Sylvia was stretched out across the sofa. She had not bothered to get dressed. For good money she couldn’t have told you the last time she was still in pajamas at eleven o’clock in the morning. “Hey Mama nothing. What in the hell do you think you’re doing?” Sylvia rolled her eyes at Ava.
“I don’t want to talk about it, Mama. I just want to sleep.”
“Oh, you don’t? Well, that’s too damn bad. Where’s Henry? Are you pregnant? Are you laying up with another man while you’re pregnant? Is that the best you know?” Sylvia glanced at Ava’s stomach, flat as ever. “You’re supposed to be smart. This is trashy.”
“Mama, calm down.”
“Don’t tell me,” Sylvia said. “Don’t tell me. I tell you.”

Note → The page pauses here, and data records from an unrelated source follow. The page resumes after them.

-- ==== Sys2Proof/Machine/Records.lean ====
section
/-! DEFINITION. The position record (R468 to R471) and the attestation report (R505). -/
namespace Sys2Proof.Machine
open Sys2Proof

/-! ### The position record -/

/-- Entries that section 0 leaves out (R470), and `RP_RESET`, which holds no value. -/
def recordLeavesOut (e : Nat) : Bool :=
  e < 0x000100 || (0x000200 ≤ e && e < 0x001000) || areaOf e == 13
    || e ∈ [E.OP_ELS_ADDR, E.OP_ELS_BIAS_CEIL, E.FT_PORT_ASYMMETRY, E.DX_T1S_PLCA_ID, E.DX_T1S_BOARD_ADDR, E.RP_POSITION_FA, E.RP_RESET]

/-- Whether section 0 carries an entry (R469). -/
def recordCarries (e : Entry) : Bool := e.retained && (e.acc == 2 || e.acc == 4) && !recordLeavesOut e.id

/-- Bytes up to the next multiple of `n`. -/
def padUp (n : Nat) (b : Bytes) : Bytes := padTo (ceilDiv b.length n * n) b

/-- Section 0. -/
def secValues (s : State) : Bytes :=
  ((catalog.filter recordCarries).map fun e =>
    let v := entryValue s 0 e
    u32 (e.id * 256) ++ u32 v.length ++ padUp 8 v).flatten

/-- Section 2: a route set in the form of R469. -/
def secRoutes (rs : RouteSet) : Bytes :=
  u32 rs.lpm.length ++ u32 rs.exact.length ++ u32 rs.hops.length ++ u32 rs.groups.length
    ++ (rs.lpm.map lpmRecord).flatten ++ (rs.exact.map exactRecord).flatten ++ (rs.hops.map hopRecord).flatten
    ++ (rs.groups.map groupRecord).flatten ++ seedBytes rs

/-- Section 3. -/
def secRegions (s : State) : Bytes :=
  recs 4096 fun n => match SMap.get? s.fm.regions n with
    | some r => defineRecord n 1 r
    | none => u32 n ++ gap 28

/-- Section 4. -/
def secFences (s : State) : Bytes :=
  u32 (getNum s E.HL_CERT_COUNTER 0) ++ u32 (getNum s E.TB_SUBST_COUNTER 0) ++ vFences s

/-- Lay sections out from 128 bytes on, each at a multiple of 64. -/
def layOut : Nat → List Bytes → List (Nat × Nat) × Bytes
  | _, [] => ([], [])
  | off, b :: r =>
    let p := padUp 64 b
    let (d, rest) := layOut (off + p.length) r
    ((off, b.length) :: d, p ++ rest)

/-- The record of the part as it stands, for the epoch boundary of a frame. -/
def positionRecord (frame : Nat) (s : State) : Bytes :=
  let img := (s.tt.active.map (·.bytes)).getD []
  let (dir, body) := layOut 128 [secValues s, img, secRoutes s.tb.active, secRegions s, secFences s]
  let epoch := (s.tt.active.map (·.epoch)).getD s.rp.held
  u32 0x57504F53 ++ u16 1 ++ u16 (getNum s E.BEHAVIOUR_LEVEL_ACTIVE 0x0400) ++ u32 (128 + body.length) ++ u32 epoch ++ u64 frame
    ++ u32 (posFa s) ++ gap 4 ++ padTo 16 (Config.moduleBytes E.ID_SERIAL)
    ++ (dir.map fun d => u64 (d.1 * 2 ^ 32 + d.2)).flatten ++ gap 40 ++ body

/-- POSITION_RECORD_BUILT (R471). -/
def execPositionRecordBuilt (s : State) : Out :=
  run (fun s => match s.rp.building with
    | none => s
    | some f =>
      if s.rp.sync != .current then { s with rp := { s.rp with building := none } }
      else { s with rp := { s.rp with building := none, record := positionRecord f s } }) s

/-! ### Attestation (R505) -/

/-- Value of an entry by its number, as a read on MC gives it. -/
def readMc (s : State) (e : Nat) : Bytes := match findEntry e with
  | some x => entryValue s 0 x
  | none => []

/-- Digest of what the part holds, or 48 zero bytes. -/
def digestOr (held : Bool) (b : Bytes) : Bytes := if held then sha b else gap 48

/-- The signed part of a report for a nonce. -/
def attestBody (nonce : Bytes) (s : State) : Bytes :=
  let img := (fwSlot s s.se.running).image
  let count := fun n => (s.se.owners.filter fun x => x.2.state == n).length
  u32 0x57415452 ++ u16 1 ++ u16 (getNum s E.BEHAVIOUR_LEVEL_ACTIVE 0x0400) ++ u32 448 ++ gap 4
    ++ padTo 16 (Config.moduleBytes E.ID_SERIAL) ++ padTo 32 nonce ++ beBytes 10 (now16 s) ++ gap 6 ++ u64 s.clk.tick
    ++ u32 (activeEpoch s) ++ u8 (syncCode s.rp.sync) ++ u8 (powerCode s.hl.power) ++ u8 s.se.running ++ gap 1
    ++ u8 (if img = [] then 0 else fwVersion img) ++ u8 s.se.fused ++ u8 (count 1 * 16 + count 2) ++ gap 1 ++ gap 4
    ++ u64 s.se.counter ++ digestOr (img != []) (slice img 0 864)
    ++ padTo 48 ((s.tt.active.map (·.digest)).getD []) ++ sha (secRoutes s.tb.active) ++ sha (vRegions s)
    ++ sha (([E.SE_MANAGER_KEYS, E.SE_QUORUM, E.DX_MC_SOURCES, E.DX_AREA_CLAIMERS, E.HL_CERT_COUNTER, E.HL_FENCES].map (readMc s)).flatten)

/-- The whole report: the device identity key signs it. -/
def attestReport (nonce : Bytes) (s : State) : Bytes :=
  let b := attestBody nonce s
  b ++ signature (padTo 97 (Config.moduleBytes E.SE_ID_PUBLIC)) b

/-- A write of `SE_ATTEST_REQUEST` by a session. -/
def attest (session : Nat) (nonce : Bytes) (s : State) : State :=
  let r := attestReport nonce s
  count E.SE_ATTEST_REPORTS 1
    { s with se := { s.se with reports := (session, r) :: s.se.reports.filter fun x => x.1 != session } }

end Sys2Proof.Machine
end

“Look, Mama, I don’t know and I don’t care about Henry.” Ava pressed her temples. The headache would be coming on any minute. “I was at Jay’s. I’m not laying up with anybody. Don’t make it sound disgusting.”
“Is that all you have to say to me?”
“Mama don’t do this.”
“No, I’m serious. That man doesn’t love you. You don’t love him. Can I say it plainer?” Sylvia fought the impulse to pull her own hair. “He’s another sad sack you can’t help. Listen to me, Ava, the hardest thing you’ll do is keep moving forward. Don’t keep looking back. What did that get you the first time? You think there’s nothing out there, but I guarantee you there’s nothing in the rearview.”
Ava fought the urge to remind her mother about Don’s sporadic presence in their lives. Not today. “Mama, I’m not going to let you bother me. You know what? I’m happy. I haven’t felt good in a long time. I feel okay. I almost forgot how that feels. I don’t want you to think about me anymore.”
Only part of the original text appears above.